In a prime-time address on Thursday, Obama will announce executive actions that could give legal status to millions of immigrants that are in the country illegally.

{mosads}The White House could have decided to punt on the issue, given the losses suffered by Democrats in the midterm elections. 

Indeed, even some Democrats had suggested that would be wise, given battles this month over funding the government, and it might have been taken as an olive branch by Republicans.

Instead, Obama is taking a confrontational approach with the GOP, which has taken to referring to the president as an “emperor” and is vowing to stop him.

Coming after Obama’s surprise announcements of a new climate deal with China and tight regulations for the Internet, the aggressive steps on immigration suggest Obama’s political team sees little downside to fighting tooth and nail with Republicans in Congress

And there could be multiple benefits for a White House that last had political momentum when Republicans determined to stop the healthcare law instead triggered a weekslong government shutdown that damaged their brand.
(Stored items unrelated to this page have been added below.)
-- ==== Sys2Proof/Laws/Kept.lean ====
section
/-! SUPPORT. What most operations and commands keep: the queue, the fuses, the store and the plat flash. One lemma for each
operation of the model on the state that writes none of them; those that do are in Laws/Goes.lean. -/
set_option linter.unusedSimpArgs false
set_option linter.unusedVariables false
set_option linter.unusedTactic false
set_option linter.unreachableTactic false
namespace Sys2Proof.Machine
@[simp] theorem keeps_next (t s : State) : Keeps (.next t) s ↔ t.kept = s.kept := Iff.rfl
@[simp] theorem kept_fold (s : State) : (s.pending, s.fuses, s.store, s.plat.flash) = s.kept := rfl
@[simp] theorem kept_mk (mode role supply resetReq ret fuses layup start plat grid time win base fb fld lat sf ring diag sdiag cells temps balEnable est eleg probe stringSoc probeEnable natEnable llim slim learn conv pwm cle str therm mdOffset mdOffsetDue axis twin su net host can signal signalValid canSealed upd bist events store freeCounter pending) : State.kept (State.mk mode role supply resetReq ret fuses layup start plat grid time win base fb fld lat sf ring diag sdiag cells temps balEnable est eleg probe stringSoc probeEnable natEnable llim slim learn conv pwm cle str therm mdOffset mdOffsetDue axis twin su net host can signal signalValid canSealed upd bist events store freeCounter pending) = (pending, fuses, store, plat.flash) := rfl
@[simp] theorem kept_ite (c : Prop) [Decidable c] (a b : State) : (if c then a else b).kept = if c then a.kept else b.kept := apply_ite ..
@[simp] theorem keeps_ite (c : Prop) [Decidable c] (a b : Host.Outcome State Fault Refusal) (s : State) : Keeps (if c then a else b) s ↔ if c then Keeps a s else Keeps b s := by split <;> rfl
@[simp] theorem kept_foldl {α : Type} (f : State → α → State) (l : List α) (s : State) (h : ∀ t a, (f t a).kept = t.kept) : (l.foldl f s).kept = s.kept := by
  induction l generalizing s with
  | nil => rfl
  | cons a l ih => exact (ih (f s a)).trans (h s a)
theorem fst_ite {α β : Type} (c : Prop) [Decidable c] (a b : α × β) : (if c then a else b).1 = if c then a.1 else b.1 := by split <;> rfl
theorem snd_ite {α β : Type} (c : Prop) [Decidable c] (a b : α × β) : (if c then a else b).2 = if c then a.2 else b.2 := by split <;> rfl
theorem optKept_ite {s : State} (c : Prop) [Decidable c] {a b : Option State} (ha : ∀ t, a = some t → t.kept = s.kept) (hb : ∀ t, b = some t → t.kept = s.kept) :
    ∀ t, (if c then a else b) = some t → t.kept = s.kept := by split <;> assumption
theorem optKept_some {s u : State} (h : u.kept = s.kept) : ∀ t, some u = some t → t.kept = s.kept := fun _ e => Option.some.inj e ▸ h
theorem pair_foldl_kept {α β : Type} (f : State × β → α → State × β) (h : ∀ p a, (f p a).1.kept = p.1.kept) (l : List α) (p : State × β) : (l.foldl f p).1.kept = p.1.kept := by
  induction l generalizing p with
  | nil => rfl
  | cons a l ih => exact (ih (f p a)).trans (h p a)


@[simp] theorem State.tookFree_kept : ∀ a0 a1, (State.tookFree a0 a1).kept = a1.kept := by intros; rfl
@[simp] theorem State.formAt_kept : ∀ a0 a1 a2 a3 a4 a5 a6 a7 a8 a9, (State.formAt a0 a1 a2 a3 a4 a5 a6 a7 a8 a9).kept = a9.kept := by intros; rfl
@[simp] theorem State.form_kept : ∀ a0 a1 a2 a3 a4 a5 a6, (State.form a0 a1 a2 a3 a4 a5 a6).kept = a6.kept := by intros; rfl
@[simp] theorem State.event_kept : ∀ a0 a1 a2 a3 a4 a5 a6, (State.event a0 a1 a2 a3 a4 a5 a6).kept = a6.kept := by intros; rfl
@[simp] theorem State.formField_kept : ∀ a0 a1 a2 a3 a4 a5 a6, (State.formField a0 a1 a2 a3 a4 a5 a6).kept = a6.kept := by intros; simp [State.formField]
@[simp] theorem State.formEvent_kept : ∀ a0 a1 a2 a3 a4 a5 a6, (State.formEvent a0 a1 a2 a3 a4 a5 a6).kept = a6.kept := by intros; rfl
@[simp] theorem State.modTwin_kept : ∀ a0 a1, (State.modTwin a0 a1).kept = a1.kept := by intros; rfl
@[simp] theorem State.twinSend_kept : ∀ a0 a1 a2, (State.twinSend a0 a1 a2).kept = a2.kept := by intros; simp [State.twinSend]

@[simp] theorem State.modSu_kept : ∀ a0 a1, (State.modSu a0 a1).kept = a1.kept := by intros; rfl
@[simp] theorem State.modPort_kept : ∀ a0 a1 a2, (State.modPort a0 a1 a2).kept = a2.kept := by intros; rfl
@[simp] theorem State.modCh_kept : ∀ a0 a1 a2, (State.modCh a0 a1 a2).kept = a2.kept := by intros; rfl
@[simp] theorem State.startDesc_kept : ∀ a0 a1 a2 a3 a4 a5, (State.startDesc a0 a1 a2 a3 a4 a5).kept = a5.kept := by intros; rfl
@[simp] theorem State.haltCh_kept : ∀ a0 a1 a2, (State.haltCh a0 a1 a2).kept = a2.kept := by intros; simp [State.haltCh]
@[simp] theorem State.burst_kept : ∀ a0 a1 a2, (State.burst a0 a1 a2).1.kept = a2.kept := by intros; simp only [State.burst]; (repeat' split) <;> simp
@[simp] theorem State.markWaiting_kept : ∀ a0 a1 a2, (State.markWaiting a0 a1 a2).kept = a2.kept := by intros; simp [State.markWaiting]
@[simp] theorem State.burstOn_kept : ∀ a0 a1 a2, (State.burstOn a0 a1 a2).1.kept = a2.kept := by intros; simp only [State.burstOn]; (repeat' split) <;> simp
@[simp] theorem State.retireBlock_kept : ∀ a0 a1 a2, (State.retireBlock a0 a1 a2).1.kept = a2.kept := by intros; simp only [State.retireBlock]; (repeat' split) <;> simp
@[simp] theorem State.abandonCh_kept : ∀ a0 a1, (State.abandonCh a0 a1).kept = a1.kept := by intros; simp [State.abandonCh]
@[simp] theorem State.drainCh_kept : ∀ a0 a1, (State.drainCh a0 a1).kept = a0.kept := by intros; rfl
@[simp] theorem State.timeoutPort_kept : ∀ a0 a1, (State.timeoutPort a0 a1).1.kept = a1.kept := by intros; simp [State.timeoutPort]
@[simp] theorem State.recoverPort_kept : ∀ a0 a1 a2, (State.recoverPort a0 a1 a2).kept = a2.kept := by intros; simp [State.recoverPort]
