-- ==== Sys2Proof/Laws/Goes.lean ====
section
/-! SUPPORT. The operations and commands that write the queue, the fuses, the store or the plat flash: the queue stays, a
fuse is only ever blown, and a memory in canonical form stays so. -/
set_option linter.unusedSimpArgs false
set_option linter.unusedVariables false
set_option linter.unusedTactic false
set_option linter.unreachableTactic false
namespace Sys2Proof.Machine
theorem Fuses.within_refl (f : Fuses) : f.within f := ⟨rfl, fun _ h => h, fun _ h => h⟩
theorem Fuses.within_trans {f g h : Fuses} (a : f.within g) (b : g.within h) : f.within h := by
  refine ⟨?_, fun k x => b.2.1 k (a.2.1 k x), fun k x => b.2.2 k (a.2.2 k x)⟩
  rw [b.1, a.1]
theorem Goes.refl (k) : Goes k k := ⟨rfl, Fuses.within_refl _, id, id⟩
theorem Goes.trans {k l m} (a : Goes k l) (b : Goes l m) : Goes k m :=
  ⟨b.1.trans a.1, Fuses.within_trans a.2.1 b.2.1, b.2.2.1 ∘ a.2.2.1, b.2.2.2 ∘ a.2.2.2⟩
theorem Goes.store {k} {t : State} {m} (a : Goes k t.kept) (h : Memory.wf t.store = true → Memory.wf m = true) : Goes k (t.pending, t.fuses, m, t.plat.flash) :=
  a.trans ⟨rfl, Fuses.within_refl _, h, id⟩
theorem outGoes_next (t s : State) : OutGoes (.next t) s ↔ Goes s.kept t.kept := Iff.rfl
theorem goes_of_kept {s t : State} (h : t.kept = s.kept) : Goes s.kept t.kept := h ▸ Goes.refl _
theorem outGoes_of_keeps {o s} (h : Keeps o s) : OutGoes o s := by
  cases o <;> first | exact goes_of_kept h | trivial
theorem Goes.foldl {α : Type} (f : State → α → State) (h : ∀ t a, Goes t.kept (f t a).kept) : ∀ (l : List α) (s : State), Goes s.kept (l.foldl f s).kept
  | [], s => Goes.refl _
  | a :: l, s => (h s a).trans (Goes.foldl f h l _)
theorem Goes.ite {k} (c : Prop) [Decidable c] {a b : State} (ha : Goes k a.kept) (hb : Goes k b.kept) : Goes k (if c then a else b).kept := by split <;> assumption

theorem execLearnedWriteComplete_goes : ∀ a0 a1, OutGoes (execLearnedWriteComplete a0 a1) a1 := by
  intros
  unfold execLearnedWriteComplete; (try dsimp only); (repeat' split)
  all_goals (repeat (first | with_reducible exact Goes.refl _ | with_reducible assumption | (simp only [kept_mk, kept_fold, kept_ite, ite_self, kept_foldl, keeps_next, keeps_ite, implies_true, fst_ite, snd_ite, outGoes_next, State.form_kept, State.finishShutdown_kept]) | with_reducible refine Goes.ite _ ?_ ?_ | (with_reducible refine Goes.store ?_ (fun h => ?_); rotate_left; (repeat' first | with_reducible assumption | with_reducible apply Memory.wf_program | with_reducible apply Memory.wf_erase | with_reducible apply Memory.wf_writeBytes | split))))
theorem execLearnedValuesRead_goes : ∀ a0, OutGoes (execLearnedValuesRead a0) a0 := by
  intros
  unfold execLearnedValuesRead; (try dsimp only); (repeat' split)
  all_goals (repeat (first | with_reducible exact Goes.refl _ | with_reducible assumption | (simp only [kept_mk, kept_fold, kept_ite, ite_self, kept_foldl, keeps_next, keeps_ite, implies_true, fst_ite, snd_ite, outGoes_next, State.form_kept]) | with_reducible refine Goes.ite _ ?_ ?_ | (with_reducible refine Goes.store ?_ (fun h => ?_); rotate_left; (repeat' first | with_reducible assumption | with_reducible apply Memory.wf_program | with_reducible apply Memory.wf_erase | with_reducible apply Memory.wf_writeBytes | split))))
theorem State.writeShort_goes : ∀ a0, Goes a0.kept (State.writeShort a0).kept := by
  intros
  unfold State.writeShort; (try dsimp only); (repeat' split)
  all_goals (repeat (first | with_reducible exact Goes.refl _ | with_reducible assumption | (simp only [kept_mk, kept_fold, kept_ite, ite_self, kept_foldl, keeps_next, keeps_ite, implies_true, fst_ite, snd_ite, outGoes_next]) | with_reducible refine Goes.ite _ ?_ ?_ | (with_reducible refine Goes.store ?_ (fun h => ?_); rotate_left; (repeat' first | with_reducible assumption | with_reducible apply Memory.wf_program | with_reducible apply Memory.wf_erase | with_reducible apply Memory.wf_writeBytes | split))))

theorem State.programDone_goes : ∀ a0 a1 a2, Goes a2.kept (State.programDone a0 a1 a2).1.kept := by
  intros
  unfold State.programDone; (try dsimp only); (repeat' split)
  all_goals (repeat (first | with_reducible exact Goes.refl _ | with_reducible assumption | (simp only [kept_mk, kept_fold, kept_ite, ite_self, kept_foldl, keeps_next, keeps_ite, implies_true, fst_ite, snd_ite, outGoes_next, State.modPort_kept, State.haltCh_kept, State.modCh_kept]) | with_reducible refine Goes.ite _ ?_ ?_ | (with_reducible refine Goes.store ?_ (fun h => ?_); rotate_left; (repeat' first | with_reducible assumption | with_reducible apply Memory.wf_program | with_reducible apply Memory.wf_erase | with_reducible apply Memory.wf_writeBytes | split))))
theorem State.eraseDone_goes : ∀ a0 a1 a2, Goes a2.kept (State.eraseDone a0 a1 a2).1.kept := by
  intros
  unfold State.eraseDone; (try dsimp only); (repeat' split)
  all_goals (repeat (first | with_reducible exact Goes.refl _ | with_reducible assumption | (simp only [kept_mk, kept_fold, kept_ite, ite_self, kept_foldl, keeps_next, keeps_ite, implies_true, fst_ite, snd_ite, outGoes_next, State.modPort_kept, State.haltCh_kept, State.modCh_kept]) | with_reducible refine Goes.ite _ ?_ ?_ | (with_reducible refine Goes.store ?_ (fun h => ?_); rotate_left; (repeat' first | with_reducible assumption | with_reducible apply Memory.wf_program | with_reducible apply Memory.wf_erase | with_reducible apply Memory.wf_writeBytes | split))))
theorem State.resumeCh_goes : ∀ a0 a1 a2, Goes a2.kept (State.resumeCh a0 a1 a2).1.kept := by
  intros
  unfold State.resumeCh; (try dsimp only); (repeat' split)
  all_goals (repeat (first | with_reducible exact Goes.refl _ | with_reducible assumption | (simp only [kept_mk, kept_fold, kept_ite, ite_self, kept_foldl, keeps_next, keeps_ite, implies_true, fst_ite, snd_ite, outGoes_next, State.modCh_kept, State.retireBlock_kept, State.haltCh_kept]) | with_reducible refine Goes.ite _ ?_ ?_ | (with_reducible refine Goes.store ?_ (fun h => ?_); rotate_left; (repeat' first | with_reducible assumption | with_reducible apply Memory.wf_program | with_reducible apply Memory.wf_erase | with_reducible apply Memory.wf_writeBytes | split))))

theorem State.bookHalted_goes : ∀ a0, Goes a0.kept (State.bookHalted a0).kept := by
  intros
  unfold State.bookHalted; (try dsimp only); (repeat' split)
  all_goals (repeat (first | with_reducible exact Goes.refl _ | with_reducible assumption | with_reducible refine Goes.trans ?_ (State.resumeCh_goes ..) | (simp only [kept_mk, kept_fold, kept_ite, ite_self, kept_foldl, keeps_next, keeps_ite, implies_true, fst_ite, snd_ite, outGoes_next, State.modFb_kept, State.bookRecord_kept, State.abandonCh_kept, State.closePage_kept, State.bookNext_kept, State.bookProgram_kept]) | with_reducible refine Goes.ite _ ?_ ?_ | (with_reducible refine Goes.store ?_ (fun h => ?_); rotate_left; (repeat' first | with_reducible assumption | with_reducible apply Memory.wf_program | with_reducible apply Memory.wf_erase | with_reducible apply Memory.wf_writeBytes | split))))
theorem State.eraseAheadHalted_goes : ∀ a0, Goes a0.kept (State.eraseAheadHalted a0).kept := by
  intros
  unfold State.eraseAheadHalted; (try dsimp only); (repeat' split)
  all_goals (repeat (first | with_reducible exact Goes.refl _ | with_reducible assumption | with_reducible refine Goes.trans ?_ (State.resumeCh_goes ..) | (simp only [kept_mk, kept_fold, kept_ite, ite_self, kept_foldl, keeps_next, keeps_ite, implies_true, fst_ite, snd_ite, outGoes_next, State.modFb_kept, State.bookRecord_kept, State.abandonCh_kept, State.eraseAheadDone_kept]) | with_reducible refine Goes.ite _ ?_ ?_ | (with_reducible refine Goes.store ?_ (fun h => ?_); rotate_left; (repeat' first | with_reducible assumption | with_reducible apply Memory.wf_program | with_reducible apply Memory.wf_erase | with_reducible apply Memory.wf_writeBytes | split))))
theorem State.bookPut_goes : ∀ a0 a1, Goes a1.kept (State.bookPut a0 a1).kept := by
  intros
  unfold State.bookPut; (try dsimp only); (repeat' split)
  all_goals (repeat (first | with_reducible exact Goes.refl _ | with_reducible assumption | (simp only [kept_mk, kept_fold, kept_ite, ite_self, kept_foldl, keeps_next, keeps_ite, implies_true, fst_ite, snd_ite, outGoes_next, State.modFb_kept, State.closePage_kept]) | with_reducible refine Goes.ite _ ?_ ?_ | (with_reducible refine Goes.store ?_ (fun h => ?_); rotate_left; (repeat' first | with_reducible assumption | with_reducible apply Memory.wf_program | with_reducible apply Memory.wf_erase | with_reducible apply Memory.wf_writeBytes | split))))
theorem State.bookFinish_goes : ∀ a0, Goes a0.kept (State.bookFinish a0).kept := by
  intros
  unfold State.bookFinish; (try dsimp only); (repeat' split)
  all_goals (repeat (first | with_reducible exact Goes.refl _ | with_reducible assumption | with_reducible refine Goes.trans ?_ (State.bookPut_goes ..) | (simp only [kept_mk, kept_fold, kept_ite, ite_self, kept_foldl, keeps_next, keeps_ite, implies_true, fst_ite, snd_ite, outGoes_next, State.modFb_kept]) | with_reducible refine Goes.ite _ ?_ ?_ | (with_reducible refine Goes.store ?_ (fun h => ?_); rotate_left; (repeat' first | with_reducible assumption | with_reducible apply Memory.wf_program | with_reducible apply Memory.wf_erase | with_reducible apply Memory.wf_writeBytes | split))))
theorem State.bookFlush_goes : ∀ a0, Goes a0.kept (State.bookFlush a0).kept := by
  intros
  unfold State.bookFlush; (try dsimp only); (repeat' split)
  all_goals (repeat (first | with_reducible exact Goes.refl _ | with_reducible assumption | (simp only [kept_mk, kept_fold, kept_ite, ite_self, kept_foldl, keeps_next, keeps_ite, implies_true, fst_ite, snd_ite, outGoes_next, State.modFb_kept]) | with_reducible refine Goes.ite _ ?_ ?_ | (with_reducible refine Goes.store ?_ (fun h => ?_); rotate_left; (repeat' first | with_reducible assumption | with_reducible apply Memory.wf_program | with_reducible apply Memory.wf_erase | with_reducible apply Memory.wf_writeBytes | split))))
theorem State.bookClose_goes (s : State) : Goes s.kept s.bookClose.kept := by
  unfold State.bookClose; dsimp only
  split
  · simp only [State.modFb_kept]; exact Goes.refl _
  · simp only [State.modFb_kept]
    refine Goes.trans (Goes.trans ?_ (Goes.foldl _ (fun t r => State.bookPut_goes ..) _ _)) (State.bookFlush_goes _)
    simp only [State.modFb_kept]
    refine Goes.trans ?_ (State.bookFinish_goes ..)
    simp only [State.modFb_kept]; exact Goes.refl _
theorem State.bookResume_goes : ∀ a0, Goes a0.kept (State.bookResume a0).kept := by
  intros
  unfold State.bookResume; (try dsimp only); (repeat' split)
  all_goals (repeat (first | with_reducible exact Goes.refl _ | with_reducible assumption | (simp only [kept_mk, kept_fold, kept_ite, ite_self, kept_foldl, keeps_next, keeps_ite, implies_true, fst_ite, snd_ite, outGoes_next, State.modFb_kept]) | with_reducible refine Goes.ite _ ?_ ?_ | (with_reducible refine Goes.store ?_ (fun h => ?_); rotate_left; (repeat' first | with_reducible assumption | with_reducible apply Memory.wf_program | with_reducible apply Memory.wf_erase | with_reducible apply Memory.wf_writeBytes | split))))
theorem execFieldBookReplay_goes : ∀ a0, OutGoes (execFieldBookReplay a0) a0 := by
  intros
  unfold execFieldBookReplay; (try dsimp only); (repeat' split)
  all_goals (repeat (first | with_reducible exact Goes.refl _ | with_reducible assumption | with_reducible refine Goes.trans ?_ (State.bookResume_goes ..) | (simp only [kept_mk, kept_fold, kept_ite, ite_self, kept_foldl, keeps_next, keeps_ite, implies_true, fst_ite, snd_ite, outGoes_next, State.modFb_kept, State.eraseAhead_kept, State.bookPort_kept, State.openRecords_kept, State.bookCount_kept]) | with_reducible refine Goes.ite _ ?_ ?_ | (with_reducible refine Goes.store ?_ (fun h => ?_); rotate_left; (repeat' first | with_reducible assumption | with_reducible apply Memory.wf_program | with_reducible apply Memory.wf_erase | with_reducible apply Memory.wf_writeBytes | split))))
The government is now operating under a short-term funding measure that is set to expire on Dec. 12; congressional Republicans are already weighing options that would attack Obama’s immigration actions through the power of the purse.

The dilemma for the GOP is that such moves would increase the likelihood of a partial or full government shutdown, something party leaders are determined to avoid.

It’s not clear what exact actions Obama will announce on Thursday, though he is expected to defer deportations and offer work permits to millions of immigrants in the country illegally.

“Unfortunately, Washington has allowed the problem to fester for too long,” Obama said in a video posted Wednesday on the White House website. “What I’m going to be laying out is things that I can do with my lawful authority as president to make the system work better.”

After outlining the actions in his speech Thursday night — which many broadcast networks are opting not to carry — the president will head to Las Vegas, where he’s expected to sign the executive order at a high school where he called for Congress to pass comprehensive immigration reform two years ago.

The sense that the administration wants a fight with the GOP over immigration and government funding was reinforced by the president’s invitation to 19 Democrats to discuss the executive actions over dinner at the White House on Wednesday night.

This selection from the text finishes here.